Alt causes – lack of motivation because of stereotypes built into society
Vedantam 16 — Shankar Vedantam, is NPR's social science correspondent and the host of the Hidden Brain podcast. The focus of his reporting is on human behavior and the social sciences, and how research in those fields can get listeners to think about the news in unusual and interesting ways. (“Research Explores Ways To Overcome STEM Fields' Gender Gap,” NPR, June 15th, Available Online at http://www.npr.org/2016/06/15/482123559/research-explores-ways-to-overcome-stem-fields-gender-gap, Accessed 07-10-2017 AZ)

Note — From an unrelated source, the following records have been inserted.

-- ==== Sys2Proof/Laws/Words.lean ====
section
/-! SUPPORT. The words and lanes of a block byte by byte (R33, R34), serialized words byte by byte (R35),
rotates (R10), and the two list recursions the units are made of: a fold over the steps, and a schedule that
grows by one word at a time. -/

namespace Sys2Proof.Machine

/-! ## Rotates -/

/-- `rotl_W` for n < W (R10). -/
theorem rotl_eq {w : Nat} (a : BitVec w) (n : Nat) (h : n < w) : rotl a n = a.rotateLeft n := by
  rw [BitVec.rotateLeft_def, Nat.mod_eq_of_lt h]
  rfl

/-- `rotr_W` for n < W (R10). -/
theorem rotr_eq {w : Nat} (a : BitVec w) (n : Nat) (h : n < w) : rotr a n = a.rotateRight n := by
  unfold rotr
  rw [BitVec.rotateRight_def, Nat.mod_eq_of_lt h]
  by_cases h0 : n = 0
  · subst h0
    simp [rotl, BitVec.ushiftRight_eq_zero (Nat.le_refl w)]
  · rw [Nat.mod_eq_of_lt (by omega)]
    unfold rotl
    rw [show w - (w - n) = n by omega, BitVec.or_comm]

/-! ## Sequences -/

/-- One more step of a fold over the step numbers. -/
theorem fold_range_succ {β : Type} (f : β → Nat → β) (b : β) (n : Nat) :
    (List.range (n + 1)).foldl f b = f ((List.range n).foldl f b) n := by
  rw [List.range_succ, List.foldl_append]
  rfl

theorem zeros_add (m n : Nat) : zeros (m + n) = zeros m ++ zeros n := by simp [zeros]

theorem getD_zeros (n i : Nat) : (zeros n).getD i 0 = 0 := by
  by_cases h : i < n <;> simp [zeros, h]

theorem getD_take (l : List Byte) (n k : Nat) : (l.take n).getD k 0 = if k < n then l.getD k 0 else 0 := by
  by_cases h : k < n <;> simp [h]

theorem getElem_fillSpace (l : List Byte) (n : Nat) (k : Fin n) : (fillSpace n l)[k] = l.getD k.val 0 := by
  simp [fillSpace]

/-- The first bytes of a space after a whole-space write are the sequence written. -/
theorem take_fillSpace (n : Nat) (l : List Byte) (h : l.length ≤ n) : (fillSpace n l).toList.take l.length = l := by
  rw [toList_fillSpace _ _ h]
  simp

/-- `s[i .. i+n)`, its bytes one by one. -/
theorem slice_eq (B : List Byte) (i n : Nat) (h : i + n ≤ B.length) :
    slice B i n = (List.range n).map fun k => B.getD (i + k) 0 := by
  apply List.ext_getElem
  · simp [slice]
    omega
  · intro k h1 h2
    have hk : i + k < B.length := by
      simp at h2
      omega
    simp [slice, hk]

/-- Byte k of words serialized one after another, `w` bytes each (R35). -/
theorem getD_flatMap {α : Type} (f : α → List Byte) (w : Nat) (hw : 0 < w) (hf : ∀ a, (f a).length = w) (l : List α)
    (k : Nat) (d : α) (hk : k < w * l.length) :
    (l.flatMap f).getD k 0 = (f (l.getD (k / w) d)).getD (k % w) 0 := by
  induction l generalizing k with
  | nil => simp at hk
  | cons a l ih =>
    rw [List.flatMap_cons]
    by_cases h : k < w
    · rw [List.getD_append _ _ _ _ (by rw [hf]; exact h)]
      simp [Nat.div_eq_of_lt h, Nat.mod_eq_of_lt h]
    · have hk' : k - w < w * l.length := by
        simp only [List.length_cons, Nat.mul_add, Nat.mul_one] at hk
        omega
      rw [List.getD_append_right _ _ _ _ (by rw [hf]; omega), hf, ih _ hk']
      have h1 : k / w = (k - w) / w + 1 := by rw [Nat.div_eq k w, if_pos ⟨hw, by omega⟩]
      have h2 : k % w = (k - w) % w := Nat.mod_eq_sub_mod (by omega)
      rw [h1, h2, List.getD_cons_succ]

/-- Byte k of a word written little-endian (R8). -/
theorem getD_toLe {W : Nat} (v : BitVec W) (n k : Nat) (hk : k < n) :
    (toLe v.toNat n).getD k 0 = v.extractLsb' (8 * k) 8 := by
  rw [List.getD_eq_getElem _ _ (by simpa using hk), getElem_toLe]
  apply BitVec.eq_of_toNat_eq
  simp only [BitVec.toNat_ofNat, BitVec.extractLsb'_toNat, Nat.shiftRight_eq_div_pow]
  rw [Nat.pow_mul]

/-- Byte k of a word written big-endian (R8). -/
theorem getD_toBe {W : Nat} (v : BitVec W) (n k : Nat) (hk : k < n) :
    (toBe v.toNat n).getD k 0 = v.extractLsb' (8 * (n - 1 - k)) 8 := by
  rw [List.getD_eq_getElem _ _ (by simpa using hk), getElem_toBe]
  apply BitVec.eq_of_toNat_eq
  simp only [BitVec.toNat_ofNat, BitVec.extractLsb'_toNat, Nat.shiftRight_eq_div_pow]
  rw [Nat.pow_mul]

/-! ## The words of a block -/

/-- Four bytes read little-endian. -/
theorem ofNat_leNat4 (a b c d : Byte) : BitVec.ofNat 32 (leNat [a, b, c, d]) = d ++ c ++ b ++ a := by
  apply BitVec.eq_of_toNat_eq
  have := a.isLt; have := b.isLt; have := c.isLt; have := d.isLt
  simp only [leNat, BitVec.toNat_ofNat, BitVec.toNat_append]
  rw [← Nat.shiftLeft_add_eq_or_of_lt (by omega), ← Nat.shiftLeft_add_eq_or_of_lt (by omega),
    ← Nat.shiftLeft_add_eq_or_of_lt (by omega)]
  simp only [Nat.shiftLeft_eq]
  omega

/-- Eight bytes read little-endian. -/
theorem ofNat_leNat8 (a b c d e f g h : Byte) :
    BitVec.ofNat 64 (leNat [a, b, c, d, e, f, g, h]) = h ++ g ++ f ++ e ++ d ++ c ++ b ++ a := by
  apply BitVec.eq_of_toNat_eq
  have := a.isLt; have := b.isLt; have := c.isLt; have := d.isLt
  have := e.isLt; have := f.isLt; have := g.isLt; have := h.isLt
  simp only [leNat, BitVec.toNat_ofNat, BitVec.toNat_append]
  rw [← Nat.shiftLeft_add_eq_or_of_lt (by omega), ← Nat.shiftLeft_add_eq_or_of_lt (by omega),
    ← Nat.shiftLeft_add_eq_or_of_lt (by omega), ← Nat.shiftLeft_add_eq_or_of_lt (by omega),
    ← Nat.shiftLeft_add_eq_or_of_lt (by omega), ← Nat.shiftLeft_add_eq_or_of_lt (by omega),
    ← Nat.shiftLeft_add_eq_or_of_lt (by omega)]
  simp only [Nat.shiftLeft_eq]
  omega

@[simp] theorem length_wordsBe32 (B : List Byte) : (wordsBe32 B).length = 16 := by simp [wordsBe32]

@[simp] theorem length_wordsLe32 (B : List Byte) : (wordsLe32 B).length = 16 := by simp [wordsLe32]

@[simp] theorem length_wordsBe64 (B : List Byte) : (wordsBe64 B).length = 16 := by simp [wordsBe64]

/-- Word g of a block of U1 (R33). -/
theorem getD_wordsLe32 (B : List Byte) (hB : B.length = 64) (g : Nat) (hg : g < 16) : (wordsLe32 B).getD g 0 =
    B.getD (4 * g + 3) 0 ++ B.getD (4 * g + 2) 0 ++ B.getD (4 * g + 1) 0 ++ B.getD (4 * g) 0 := by
  rw [List.getD_eq_getElem _ _ (by simpa using hg)]
  simp only [wordsLe32, List.getElem_map, List.getElem_range]
  rw [slice_eq _ _ _ (by omega)]
  exact ofNat_leNat4 _ _ _ _

/-- Word g of a block of U2 or U3 (R33). -/
theorem getD_wordsBe32 (B : List Byte) (hB : B.length = 64) (g : Nat) (hg : g < 16) : (wordsBe32 B).getD g 0 =
    B.getD (4 * g) 0 ++ B.getD (4 * g + 1) 0 ++ B.getD (4 * g + 2) 0 ++ B.getD (4 * g + 3) 0 := by
  rw [List.getD_eq_getElem _ _ (by simpa using hg)]
  simp only [wordsBe32, beNat, List.getElem_map, List.getElem_range]
  rw [slice_eq _ _ _ (by omega)]
  exact ofNat_leNat4 _ _ _ _

/-- Word g of a block of U4 (R33). -/
theorem getD_wordsBe64 (B : List Byte) (hB : B.length = 128) (g : Nat) (hg : g < 16) : (wordsBe64 B).getD g 0 =
    B.getD (8 * g) 0 ++ B.getD (8 * g + 1) 0 ++ B.getD (8 * g + 2) 0 ++ B.getD (8 * g + 3) 0 ++
      B.getD (8 * g + 4) 0 ++ B.getD (8 * g + 5) 0 ++ B.getD (8 * g + 6) 0 ++ B.getD (8 * g + 7) 0 := by
  rw [List.getD_eq_getElem _ _ (by simpa using hg)]
  simp only [wordsBe64, beNat, List.getElem_map, List.getElem_range]
  rw [slice_eq _ _ _ (by omega)]
  exact ofNat_leNat8 _ _ _ _ _ _ _ _

/-- Lane i of a sponge block (R34). -/
theorem laneLe64_eq (B : List Byte) (i : Nat) (h : 8 * i + 8 ≤ B.length) : laneLe64 B i =
    B.getD (8 * i + 7) 0 ++ B.getD (8 * i + 6) 0 ++ B.getD (8 * i + 5) 0 ++ B.getD (8 * i + 4) 0 ++
      B.getD (8 * i + 3) 0 ++ B.getD (8 * i + 2) 0 ++ B.getD (8 * i + 1) 0 ++ B.getD (8 * i) 0 := by
  rw [laneLe64, slice_eq _ _ _ h]
  exact ofNat_leNat8 _ _ _ _ _ _ _ _

/-! ## Schedules -/

/-- A schedule that grows word by word: its first words are the block's, and every later word is the rule's,
which looks at earlier words only (R82, R91, R103). -/
theorem schedule_spec {α : Type} (next : List α → Nat → α) (d : α) (W : List α) (m : Nat)
    (hloc : ∀ w x t, t = w.length → W.length ≤ t → next (w ++ x) t = next w t) :
    let S := (List.range' W.length m).foldl (fun w t => w ++ [next w t]) W
    S.length = W.length + m ∧ (∀ t < W.length, S.getD t d = W.getD t d) ∧
      ∀ t, W.length ≤ t → t < W.length + m → S.getD t d = next S t := by
  induction m with
  | zero =>
    simp only [List.range'_zero, List.foldl_nil, Nat.add_zero, true_and]
    exact ⟨fun _ _ => trivial, fun t h1 h2 => by omega⟩
  | succ m ih =>
    obtain ⟨h1, h2, h3⟩ := ih
    simp only [List.range'_concat, List.foldl_append, List.foldl_cons, List.foldl_nil, Nat.one_mul]
    generalize (List.range' W.length m).foldl (fun w t => w ++ [next w t]) W = S at h1 h2 h3
    refine ⟨by simp [h1]; omega, fun t ht => ?_, fun t ht1 ht2 => ?_⟩
    · rw [List.getD_append _ _ _ _ (by omega), h2 t ht]
    · by_cases h : t < W.length + m
      · have e : S ++ [next S (W.length + m)] = S.take t ++ (S.drop t ++ [next S (W.length + m)]) := by
          rw [← List.append_assoc, List.take_append_drop]
        rw [List.getD_append _ _ _ _ (by omega), h3 t ht1 h, e, hloc _ _ t (by simp; omega) ht1]
        conv_lhs => rw [← List.take_append_drop t S]
        rw [hloc _ _ t (by simp; omega) ht1]
      · obtain rfl : t = W.length + m := by omega
        rw [List.getD_append_right _ _ _ _ (by omega), h1]
        simp only [Nat.sub_self, List.getD_cons_zero]
        rw [hloc _ _ _ h1.symm (by omega)]

/-- The SHA-1 schedule rule looks back only (R82). -/
theorem sha1NextWord_append (w x : List Word32) (t : Nat) (ht : t = w.length) (h : 16 ≤ t) :
    sha1NextWord (w ++ x) t = sha1NextWord w t := by
  have g : ∀ k, 0 < k → (w ++ x).getD (t - k) 0 = w.getD (t - k) 0 := fun k hk =>
    List.getD_append _ _ _ _ (by omega)
  simp only [sha1NextWord]
  rw [g 3 (by omega), g 8 (by omega), g 14 (by omega), g 16 (by omega)]

/-- The SHA-2 schedule rule looks back only (R91, R103). -/
theorem sha2NextWord_append {n : Nat} (U : Sha2Unit n) (w x : List (BitVec n)) (t : Nat) (ht : t = w.length)
    (h : 16 ≤ t) : sha2NextWord U (w ++ x) t = sha2NextWord U w t := by
  have g : ∀ k, 0 < k → (w ++ x).getD (t - k) 0 = w.getD (t - k) 0 := fun k hk =>
    List.getD_append _ _ _ _ (by omega)
  simp only [sha2NextWord]
  rw [g 2 (by omega), g 7 (by omega), g 15 (by omega), g 16 (by omega)]

end Sys2Proof.Machine
end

DAVID GREENE, HOST: When you look at fields such as engineering and technology - fields that have a lot of well-paying jobs - women are significantly outnumbered by men. And the problem is not just recruitment; it's retention. There's new research now into why it is often hard to retain women at tech companies and engineering schools. And here to talk about it is NPR social science correspondent Shankar Vedantam. Hey, Shankar. SHANKAR VEDANTAM, BYLINE: Hi, David. GREENE: So what is the problem you're looking at here? VEDANTAM: Well, you know, people used to say that women were not as good at math. But as women have started to do as well as men at science and math, the narrative has shifted, David. And now people say, look, women really aren't as interested in these fields as men. And there's some evidence to back up this theory. Only 18 percent of engineering majors in college are female. Lots of female students show up in college saying they're interested in science, technology, engineering and math, but a couple of years later, they've switch their majors. At the University of Massachusetts at Amherst, the psychologist Nilanjana Dasgupta told me that she had a different theory on why women might drop out of math and tech careers. NILANJANA DASGUPTA: The prototype of success in tech is very male, so I think those stereotypes get in the way of women feeling that this is the field for them. They feel good at multiple subjects, and you feel like you don't really belong in a place. Over time, you start to de-identify or move away from fields and hang out more in other fields where your friends are.